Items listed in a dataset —
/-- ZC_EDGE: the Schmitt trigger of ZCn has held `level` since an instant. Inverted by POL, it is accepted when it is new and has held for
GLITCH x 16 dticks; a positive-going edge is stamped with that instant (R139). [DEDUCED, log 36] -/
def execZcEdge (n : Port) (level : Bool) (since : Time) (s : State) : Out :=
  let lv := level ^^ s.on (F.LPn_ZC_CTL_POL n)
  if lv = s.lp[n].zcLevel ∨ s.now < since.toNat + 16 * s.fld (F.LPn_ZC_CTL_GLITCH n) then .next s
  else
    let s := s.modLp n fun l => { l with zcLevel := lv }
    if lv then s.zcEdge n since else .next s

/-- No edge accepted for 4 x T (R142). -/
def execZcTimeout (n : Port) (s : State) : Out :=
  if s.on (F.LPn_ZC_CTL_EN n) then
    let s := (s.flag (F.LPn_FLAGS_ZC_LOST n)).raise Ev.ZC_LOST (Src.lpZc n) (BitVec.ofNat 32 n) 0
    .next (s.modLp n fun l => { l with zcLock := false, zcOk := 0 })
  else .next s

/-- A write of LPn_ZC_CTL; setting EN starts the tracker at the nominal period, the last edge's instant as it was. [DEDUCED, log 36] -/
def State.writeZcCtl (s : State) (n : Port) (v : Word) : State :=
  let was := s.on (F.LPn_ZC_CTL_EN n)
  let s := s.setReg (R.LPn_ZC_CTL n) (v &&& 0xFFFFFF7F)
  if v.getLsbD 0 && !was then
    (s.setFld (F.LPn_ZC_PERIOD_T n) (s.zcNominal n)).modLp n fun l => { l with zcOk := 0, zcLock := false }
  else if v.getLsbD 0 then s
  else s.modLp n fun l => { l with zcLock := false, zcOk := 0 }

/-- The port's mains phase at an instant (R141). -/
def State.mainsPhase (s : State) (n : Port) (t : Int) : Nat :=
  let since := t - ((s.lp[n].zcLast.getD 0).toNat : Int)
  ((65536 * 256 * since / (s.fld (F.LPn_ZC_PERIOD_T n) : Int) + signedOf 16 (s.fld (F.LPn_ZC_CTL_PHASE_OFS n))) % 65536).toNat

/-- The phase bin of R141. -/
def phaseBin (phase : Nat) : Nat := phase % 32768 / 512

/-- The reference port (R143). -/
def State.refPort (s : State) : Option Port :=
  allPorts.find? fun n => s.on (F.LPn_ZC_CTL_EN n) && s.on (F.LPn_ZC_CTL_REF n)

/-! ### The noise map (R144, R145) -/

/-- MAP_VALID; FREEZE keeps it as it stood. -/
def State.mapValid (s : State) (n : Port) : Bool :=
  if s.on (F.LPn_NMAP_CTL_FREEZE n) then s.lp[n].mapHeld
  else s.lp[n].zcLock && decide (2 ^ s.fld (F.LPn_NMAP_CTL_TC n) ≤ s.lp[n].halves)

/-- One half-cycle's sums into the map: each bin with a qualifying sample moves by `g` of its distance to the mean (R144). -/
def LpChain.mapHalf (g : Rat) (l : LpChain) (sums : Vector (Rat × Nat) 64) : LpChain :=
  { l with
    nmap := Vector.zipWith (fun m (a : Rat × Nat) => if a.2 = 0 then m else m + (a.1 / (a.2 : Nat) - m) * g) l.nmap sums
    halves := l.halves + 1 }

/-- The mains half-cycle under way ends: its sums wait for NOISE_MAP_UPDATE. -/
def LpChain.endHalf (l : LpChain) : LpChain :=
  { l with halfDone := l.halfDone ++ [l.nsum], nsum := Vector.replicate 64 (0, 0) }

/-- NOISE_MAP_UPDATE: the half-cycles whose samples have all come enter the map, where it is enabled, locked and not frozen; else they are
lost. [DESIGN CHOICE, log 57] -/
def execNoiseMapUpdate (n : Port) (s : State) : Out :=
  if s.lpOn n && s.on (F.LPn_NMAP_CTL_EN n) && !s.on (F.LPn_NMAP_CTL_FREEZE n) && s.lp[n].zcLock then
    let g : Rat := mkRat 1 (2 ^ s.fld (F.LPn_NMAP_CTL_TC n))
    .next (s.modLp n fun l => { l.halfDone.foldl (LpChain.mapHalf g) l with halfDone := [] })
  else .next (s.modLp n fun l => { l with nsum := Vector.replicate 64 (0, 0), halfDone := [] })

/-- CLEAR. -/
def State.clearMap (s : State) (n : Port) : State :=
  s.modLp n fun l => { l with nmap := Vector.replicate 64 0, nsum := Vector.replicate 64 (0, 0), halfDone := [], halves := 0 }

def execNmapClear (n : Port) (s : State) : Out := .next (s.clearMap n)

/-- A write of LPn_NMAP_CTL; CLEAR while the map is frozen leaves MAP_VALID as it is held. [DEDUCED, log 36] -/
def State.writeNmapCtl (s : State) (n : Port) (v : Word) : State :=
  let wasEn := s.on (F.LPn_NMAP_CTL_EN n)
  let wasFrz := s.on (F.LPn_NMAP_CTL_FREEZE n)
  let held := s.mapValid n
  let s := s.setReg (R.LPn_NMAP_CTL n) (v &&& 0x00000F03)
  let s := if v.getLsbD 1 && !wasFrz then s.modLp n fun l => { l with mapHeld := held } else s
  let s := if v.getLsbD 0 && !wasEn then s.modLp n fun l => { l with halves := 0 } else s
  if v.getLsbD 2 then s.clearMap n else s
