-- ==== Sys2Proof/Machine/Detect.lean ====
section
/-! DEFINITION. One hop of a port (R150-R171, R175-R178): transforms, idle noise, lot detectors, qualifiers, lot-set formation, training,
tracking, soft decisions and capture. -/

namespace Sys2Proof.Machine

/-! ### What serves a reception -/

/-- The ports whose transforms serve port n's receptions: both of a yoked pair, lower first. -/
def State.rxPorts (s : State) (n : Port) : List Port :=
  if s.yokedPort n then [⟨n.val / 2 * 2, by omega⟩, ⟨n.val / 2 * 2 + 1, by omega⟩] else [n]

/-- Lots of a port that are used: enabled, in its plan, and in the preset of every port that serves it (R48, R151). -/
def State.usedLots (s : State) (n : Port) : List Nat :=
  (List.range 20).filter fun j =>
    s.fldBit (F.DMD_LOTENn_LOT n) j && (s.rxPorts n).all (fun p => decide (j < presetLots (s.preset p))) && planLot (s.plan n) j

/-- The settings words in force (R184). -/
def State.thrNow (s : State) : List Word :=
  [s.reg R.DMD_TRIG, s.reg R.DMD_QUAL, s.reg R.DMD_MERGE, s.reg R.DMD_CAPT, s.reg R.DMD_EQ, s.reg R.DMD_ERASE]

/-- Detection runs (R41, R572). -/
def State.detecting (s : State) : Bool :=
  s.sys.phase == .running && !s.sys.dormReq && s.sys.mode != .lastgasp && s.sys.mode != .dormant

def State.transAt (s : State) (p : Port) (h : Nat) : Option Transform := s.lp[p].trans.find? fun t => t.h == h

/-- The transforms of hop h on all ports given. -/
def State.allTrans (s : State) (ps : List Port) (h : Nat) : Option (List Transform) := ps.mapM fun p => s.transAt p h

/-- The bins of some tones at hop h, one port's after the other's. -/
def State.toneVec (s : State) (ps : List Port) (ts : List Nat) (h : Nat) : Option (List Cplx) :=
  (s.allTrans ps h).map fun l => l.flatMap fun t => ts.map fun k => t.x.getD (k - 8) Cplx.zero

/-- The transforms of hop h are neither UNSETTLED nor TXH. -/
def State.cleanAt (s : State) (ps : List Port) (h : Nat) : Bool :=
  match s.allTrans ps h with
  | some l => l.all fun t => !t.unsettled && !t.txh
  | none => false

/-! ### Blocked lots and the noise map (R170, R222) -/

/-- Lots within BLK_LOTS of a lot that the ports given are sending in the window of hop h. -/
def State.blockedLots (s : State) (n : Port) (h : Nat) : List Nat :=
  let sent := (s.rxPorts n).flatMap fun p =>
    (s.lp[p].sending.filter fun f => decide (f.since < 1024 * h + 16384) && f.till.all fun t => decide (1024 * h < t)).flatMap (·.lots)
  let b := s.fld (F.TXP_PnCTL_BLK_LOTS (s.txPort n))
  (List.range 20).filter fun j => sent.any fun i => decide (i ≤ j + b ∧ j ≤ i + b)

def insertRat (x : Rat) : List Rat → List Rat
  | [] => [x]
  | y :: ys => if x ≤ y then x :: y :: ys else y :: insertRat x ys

Prompt — Look above for the line holding "[s.reg R.DMD_TRIG, s.reg" and the line holding "match s.allTrans ps h with", then output exactly those two lines and every line between them, nothing more.

Output below —
  [s.reg R.DMD_TRIG, s.reg R.DMD_QUAL, s.reg R.DMD_MERGE, s.reg R.DMD_CAPT, s.reg R.DMD_EQ, s.reg R.DMD_ERASE]

/-- Detection runs (R41, R572). -/
def State.detecting (s : State) : Bool :=
  s.sys.phase == .running && !s.sys.dormReq && s.sys.mode != .lastgasp && s.sys.mode != .dormant

def State.transAt (s : State) (p : Port) (h : Nat) : Option Transform := s.lp[p].trans.find? fun t => t.h == h

/-- The transforms of hop h on all ports given. -/
def State.allTrans (s : State) (ps : List Port) (h : Nat) : Option (List Transform) := ps.mapM fun p => s.transAt p h

/-- The bins of some tones at hop h, one port's after the other's. -/
def State.toneVec (s : State) (ps : List Port) (ts : List Nat) (h : Nat) : Option (List Cplx) :=
  (s.allTrans ps h).map fun l => l.flatMap fun t => ts.map fun k => t.x.getD (k - 8) Cplx.zero

/-- The transforms of hop h are neither UNSETTLED nor TXH. -/
def State.cleanAt (s : State) (ps : List Port) (h : Nat) : Bool :=
  match s.allTrans ps h with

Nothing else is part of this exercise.